Background: First described in 1972, idiopathic subglottic stenosis (iSGS) is a serious chronic orphan disease characterised by recurrent scarring of the subglottis. Although the cause is unknown, iSGS is almost exclusively restricted to Caucasian females typically in their fourth to sixth decade. However, given its rare incidence (1:400,000), understanding the clinical trajectory and molecular factors associated with iSGS disease development and prognosis has been difficult. In the current study we sought to unravel the pathogenesis of iSGS at the clinical, transcriptional, and genetic level in a prospective cohort.

Methods: We prospectively enrolled 126 patients with iSGS, 104 controls, and 13 patients with traumatic SGS. Within this cohort, we profiled 114 human epiglottis and 121 human subglottis biopsies across three different conditions: control, iSGS, and intubation-related traumatic stenosis using bulk and single nucleus RNA-sequencing. Whole exome sequencing for germline variants was performed for 70 controls and 75 patients with iSGS.
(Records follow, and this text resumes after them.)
-- ==== Sys2Proof/Machine/BitClassifier.lean ====
section
/-! DEFINITION. The pure functions as steps of their own: `to_us`, `match`, `is_zero`, `is_one` (R71, R120 to R122). They
write no state of the block; the result is the output. -/

namespace Sys2Proof.Machine

/-- `to_us(t)` (R71). -/
def execToUs (t : Word) (s : State) : Result := .next (s.emit (.micros (toMicros s.fSrc t)))

/-- `match(v, e)` (R120). -/
def execMatchTest (v e : Nat) (s : State) : Result := .next (s.emit (.truth (matchesExpected v e)))

/-- `is_zero(p1, p2)` (R121). -/
def execIsZero (p1 p2 : Nat) (s : State) : Result := .next (s.emit (.truth (isZeroPair p1 p2)))

/-- `is_one(p1, p2)` (R122). -/
def execIsOne (p1 p2 : Nat) (s : State) : Result := .next (s.emit (.truth (isOnePair p1 p2)))

end Sys2Proof.Machine
end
Findings: Patients with iSGS received a median number of five (range 0-18) surgical dilations at a rate of 1.031 dilations (range: 0.12-6.2) per year. Older age at diagnosis and higher Cotton-Myers grade were associated with increased number of surgical dilations over time. Cohort-level bulk transcriptomics found that iSGS pathology was restricted within the subglottis and did not affect anatomically adjacent epiglottis, opposite to previous hypotheses. We further identified cellular subsets associated with iSGS prognosis and severity. Finally, patients with iSGS exhibit lower testosterone predicted using a polygenic score.
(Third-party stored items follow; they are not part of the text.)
-- ==== Sys2Proof/Tests/Slice0.lean ====
section
/-! SUPPORT. The model's own tests. Expected results are the spec's: `V<n>` and `S<n>` are vectors of `95_test_vectors.md`,
`R<n>` the numbered rules. The theorems `test_witness_…` show states and operands that meet the hypotheses of the statement
they name. -/

open Sys2Proof Sys2Proof.Machine

/-! ### Helpers -/

/-- A field of the next state. -/
def Tests.after {α : Type} (r : Result) (f : State → α) : Option α :=
  match r with
  | .next t => some (f t)
  | .fault _ => none
  | .refused _ => none

/-- The fault a step ends in. -/
def Tests.faultOf (r : Result) : Option Fault :=
  match r with
  | .next _ => none
  | .fault f => some f
  | .refused _ => none

/-- The refusal a step ends in. -/
def Tests.refusalOf (r : Result) : Option Refusal :=
  match r with
  | .next _ => none
  | .fault _ => none
  | .refused f => some f

/-- The reset state with a burst being received. -/
def Tests.receiving (acc : List Word) : State := { State.reset with acc := acc }

/-- The reset state with words waiting. -/
def Tests.queued (q : List Word) : State := { State.reset with srcq := q }

/-- The reset state with a pending command burst and a code already decoded. -/
def Tests.command (b : List Nat) (code : Word) : State :=
  { State.reset with cmdBuf := b, cmdReady := true, commandCode := code }

/-- The reset state with a pending repeat burst. -/
def Tests.repeated (b : List Nat) (policy : Bool) (code : Word) : State :=
  { State.reset with repBuf := b, repReady := true, repeatPolicy := policy, commandCode := code }

/-- An instance with the split poll. -/
def Tests.splitCfg : Config := { Config.default with pollAtomic := false }

/-- A split poll between its halves, with both kinds pending. -/
def Tests.between (cmdReady repReady : Bool) : State :=
  { State.reset with
    cfg := Tests.splitCfg, pollPhase := .repeatCheck, cmdBuf := [9000, 4500, 562, 1679], cmdReady := cmdReady,
    repBuf := [9000, 2250], repReady := repReady }

/-- The reset state inside a frame, at walk index `i`. -/
def Tests.walking (i : Nat) (code : Word) : State := { State.reset with frame := ⟨i, code⟩ }

/-- An instance with a queue of one word. -/
def Tests.tiny (o : SrcOverflow) : State :=
  { State.reset with srcq := [5#32], cfg := { Config.default with srcFifoDepth := 1, srcOverflow := o } }

open Tests

/-! ### WellFormed refuses what its row does not have -/

theorem test_wf_tick_marker : (Instr.tick 0xFFFFFFFF#32).wellFormed = false := by decide
theorem test_wf_append_marker : (Instr.append 0xFFFFFFFF#32).wellFormed = false := by decide
theorem test_wf_start_windows : (Instr.start 7500 5625).wellFormed = false := by decide
theorem test_wf_start_width :
    (Instr.start 9000 9007199254740992).wellFormed = false ∧ (Instr.start 9007199254740992 4500).wellFormed = false := by decide
theorem test_wf_zero_windows : (Instr.zero 562 700).wellFormed = false := by decide
theorem test_wf_one_windows : (Instr.one 562 1400).wellFormed = false := by decide
theorem test_wf_repeat_windows : (Instr.repeatPair 9000 2813).wellFormed = false := by decide
theorem test_wf_match_expected : (Instr.matchTest 562 561).wellFormed = false := by decide
theorem test_wf_match_width : (Instr.matchTest 9007199254740992 560).wellFormed = false := by decide
theorem test_wf_is_zero_width :
    (Instr.isZero 9007199254740992 0).wellFormed = false ∧ (Instr.isZero 0 9007199254740992).wellFormed = false := by decide
theorem test_wf_is_one_width :
    (Instr.isOne 9007199254740992 0).wellFormed = false ∧ (Instr.isOne 0 9007199254740992).wellFormed = false := by decide
theorem test_wf_burst_width :
    (Instr.frameDecode [9000, 9007199254740992]).wellFormed = false ∧
    (Instr.repeatHandle [9000, 9007199254740992]).wellFormed = false := by decide

/-! ### The decoder rejects by name -/

theorem test_decode_rejects_arity : decode ⟨.poll, [1]⟩ = .error (.wrongArity .poll) := by decide
theorem test_decode_rejects_wide_word : decode ⟨.src, [0x100000000]⟩ = .error .wordTooWide := by decide
theorem test_decode_rejects_marker_tick : decode ⟨.append, [0xFFFFFFFF]⟩ = .error .markerAsTick := by decide
theorem test_decode_rejects_expected : decode ⟨.matchTest, [562, 561]⟩ = .error .unknownExpected := by decide
theorem test_decode_rejects_micros : decode ⟨.isZero, [9007199254740992, 0]⟩ = .error .microsTooWide := by decide
theorem test_decode_rejects_status : decode ⟨.status, [8]⟩ = .error .statusTooWide := by decide
theorem test_decode_rejects_code : decode ⟨.codeValue, [5]⟩ = .error .notSentinel := by decide
theorem test_decode_rejects_bit : decode ⟨.take, [2]⟩ = .error .notABit := by decide
theorem test_decode_rejects_length : decodeTableWord 16 0 = none := by decide

/-! ### Decoding, one test per family, the words written out from the spec's encodings (R70, R75, R77, R78, R81) -/

theorem test_decode_source_words :
    decodeTableWord 32 0b11111111111111111111111111111111 = some .timeout ∧
    decodeTableWord 32 0b11111111111111111111111111111110 = some (.tick 0xFFFFFFFE#32) ∧
    decodeTableWord 32 0b00000000000000000000010010000000 = some (.tick 1152#32) ∧
    decodeTableWord 32 0 = some (.tick 0#32) := by decide

theorem test_decode_statuses :
    decodeTableWord 8 0b000 = some .okCommand ∧ decodeTableWord 8 0b001 = some .okRepeat ∧
    decodeTableWord 8 0b010 = some .noBurst ∧ decodeTableWord 8 0b011 = some .insufficientData ∧
    decodeTableWord 8 0b100 = some .invalidStartSequence ∧ decodeTableWord 8 0b101 = some .invalidZeroBit ∧
    decodeTableWord 8 0b110 = some .invalidOneBit ∧ decodeTableWord 8 0b111 = some .invalidRepeatFrame := by decide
Interpretation: Together, our data refines our understanding of laryngeal biology and provides insights into the clinical trajectory of subglottic stenoses. Future research should explore the role of testosterone in the development of iSGS.
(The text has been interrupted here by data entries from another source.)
-- ==== Sys2Proof/Config.lean ====
section
/-! DEFINITION. The named parameters of the step (00_scope.md rules R9, R10; 92_eei_decisions.md, "Named parameters")
and the display constants of 60_exceptions.md R273 and R275. The ROM image, the remaining parameter (R12), is
`State.rom`. -/

namespace Sys2Proof

/-- `GK_OPS` (44_arithmetic.md R201). -/
inductive GkPolicy where
  /-- The six general-knowledge opcodes run. -/
  | admits
  /-- They raise `Fault(Unmodelled)`. -/
  | refuses
  deriving DecidableEq, Repr

/-- `ROTATE_READING` (43_moves_display.md R185). -/
inductive RotateReading where
  | down
  | arrow
  deriving DecidableEq, Repr

/-- The parameters of the model, fixed for a run. -/
structure Config where
  /-- `ROM_BANKS`, 1..8 (R9). -/
  romBanks : Nat
  /-- `GK_OPS` (R201). -/
  gkOps : GkPolicy
  /-- `ROTATE_READING` (R185). -/
  rotate : RotateReading
  /-- `DISPLAY_SEQUENTIAL` (R188). -/
  displaySequential : Bool
  /-- `TRAP_ON_UNDEFINED` (R99). -/
  trapOnUndefined : Bool
  /-- `GLYPH`, indexed by the digit value; `Config.wf` keeps bit 7 at 0 (R275). -/
  glyph : Vector Byte 16
  deriving DecidableEq, Repr

/-- The default `GLYPH` of R275, segments a..g on bits 0..6. -/
def defaultGlyph : Vector Byte 16 :=
  #v[0x3F, 0x06, 0x5B, 0x4F, 0x66, 0x6D, 0x7D, 0x07, 0x7F, 0x6F, 0x00, 0x00, 0x00, 0x00, 0x00, 0x00]

/-- Every parameter at its default (R9, R10). -/
def Config.default : Config where
  romBanks := 3
  gkOps := .admits
  rotate := .down
  displaySequential := false
  trapOnUndefined := false
  glyph := defaultGlyph

/-- The values the parameters may take: `ROM_BANKS` is 1..8 (R9), and no value of `GLYPH` has bit 7 set, so that only the
flag of a digit lights the decimal point (R275, decision D18); the others are unrestricted. -/
abbrev Config.wf (k : Config) : Prop :=
  1 ≤ k.romBanks ∧ k.romBanks ≤ 8 ∧ ∀ i : Fin 16, k.glyph[i].getLsbD 7 = false

/-- `BLANK`: no segment lit (R273). -/
def cellBlank : Byte := 0x00

/-- `MINUS`: segment g alone (R273). -/
def cellMinus : Byte := 0x40

/-- `DP`: bit 7, the decimal point (R273). -/
def cellDp : Byte := 0x80

end Sys2Proof
end

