-- ==== Sys2Proof/Laws/Operands.lean ====
section
/-! SUPPORT. The operand forms: digits of a register, the slice selector, the status bits. -/

namespace Sys2Proof

theorem Reg.digit_setDigit (r : Reg) (i j : Nat) (v : Nibble) (h : i < 14) :
    (r.setDigit i v).digit j = if j = i then v else r.digit j := by
  by_cases e : j = i
  · subst e; simp [Reg.digit, Reg.setDigit, h]
  · simp [Reg.digit, Reg.setDigit, e, Ne.symm e]

@[simp] theorem Reg.digit_zero (i : Nat) : Reg.digit Reg.zero i = 0 := by
  unfold Reg.digit Reg.zero
  by_cases h : i < 14
  · simp [h]
  · rw [Vector.getElem?_eq_none (by omega)]; rfl

/-- An index past 13 reads 0. -/
theorem Reg.digit_of_ge (r : Reg) (i : Nat) (h : 14 ≤ i) : r.digit i = 0 := by
  simp [Reg.digit, h]

/-- Two registers with the same digits are the same register. -/
theorem Reg.ext_digit (x y : Reg) (h : ∀ i, i < 14 → x.digit i = y.digit i) : x = y := by
  apply Vector.ext
  intro i hi
  have := h i hi
  simpa [Reg.digit, Vector.getElem?_eq_getElem hi] using this

end Sys2Proof

namespace Sys2Proof.Machine

theorem pointerDigit_cases (p : Nibble) :
    (p.toNat < 14 ∧ pointerDigit p = some p.toNat) ∨ (14 ≤ p.toNat ∧ pointerDigit p = none) := by
  unfold pointerDigit
  split
  · exact .inl ⟨‹_›, rfl⟩
  · exact .inr ⟨by omega, rfl⟩

theorem statusIndex_cases (n : Nibble) :
    (n.toNat < 12 ∧ statusIndex n = some n.toNat) ∨ (12 ≤ n.toNat ∧ statusIndex n = none) := by
  unfold statusIndex
  split
  · exact .inl ⟨‹_›, rfl⟩
  · exact .inr ⟨by omega, rfl⟩

/-- Every slice is a non-empty range of digits 0..13 (R125). -/
theorem sliceRange_bounds {f : SliceCode} {p : Nibble} {r : DigitRange} (h : sliceRange f p = some r) :
    r.first ≤ r.last ∧ r.last ≤ 13 := by
  rcases pointerDigit_cases p with ⟨hp, e⟩ | ⟨hp, e⟩ <;> cases f <;> simp [sliceRange, e] at h <;> subst h <;> simp <;>
    omega

/-- The selector has no range exactly for the pointer-relative codes with P at 14 or 15 (R125). -/
theorem sliceRange_eq_none_iff (f : SliceCode) (p : Nibble) :
    sliceRange f p = none ↔ (f = .p ∨ f = .wp) ∧ 14 ≤ p.toNat := by
  rcases pointerDigit_cases p with ⟨hp, e⟩ | ⟨hp, e⟩ <;> cases f <;> simp [sliceRange, e] <;> omega

theorem statusBit_set (s : StatusBits) (i j : Nat) (h : i < 12) :
    statusBit (setStatusBit s i) j = if j = i then true else statusBit s j := by
  unfold statusBit setStatusBit
  by_cases e : j = i
  · subst e; simp [h]
  · have : (1#12 <<< i).getLsbD j = false := by
      simp only [BitVec.getLsbD_shiftLeft, BitVec.getLsbD_one]; simp; omega
    rw [BitVec.getLsbD_or, this, if_neg e, Bool.or_false]

theorem statusBit_clear (s : StatusBits) (i j : Nat) (h : j < 12) :
    statusBit (clearStatusBit s i) j = if j = i then false else statusBit s j := by
  unfold statusBit clearStatusBit
  by_cases e : j = i
  · subst e; simp [h]
  · have : (1#12 <<< i).getLsbD j = false := by
      simp only [BitVec.getLsbD_shiftLeft, BitVec.getLsbD_one]; simp; omega
    rw [BitVec.getLsbD_and, BitVec.getLsbD_not, this, if_neg e]
    simp [h]

end Sys2Proof.Machine
end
Funding: This study was funded by a grant from the American Laryngology Association (#1082), an Academic Medical Organization of Southwestern Ontario innovation fund grant (INN21-016), grant support from the Departments of Otolaryngology-Head and Neck Surgery at University of Toronto and Western University. ACN was supported by the Wolfe Surgical Research Professorship in the Biology of Head and Neck Cancers Fund. PYFZ was supported by a Vanier Canada Graduate Scholarship and PSI foundation fellowship.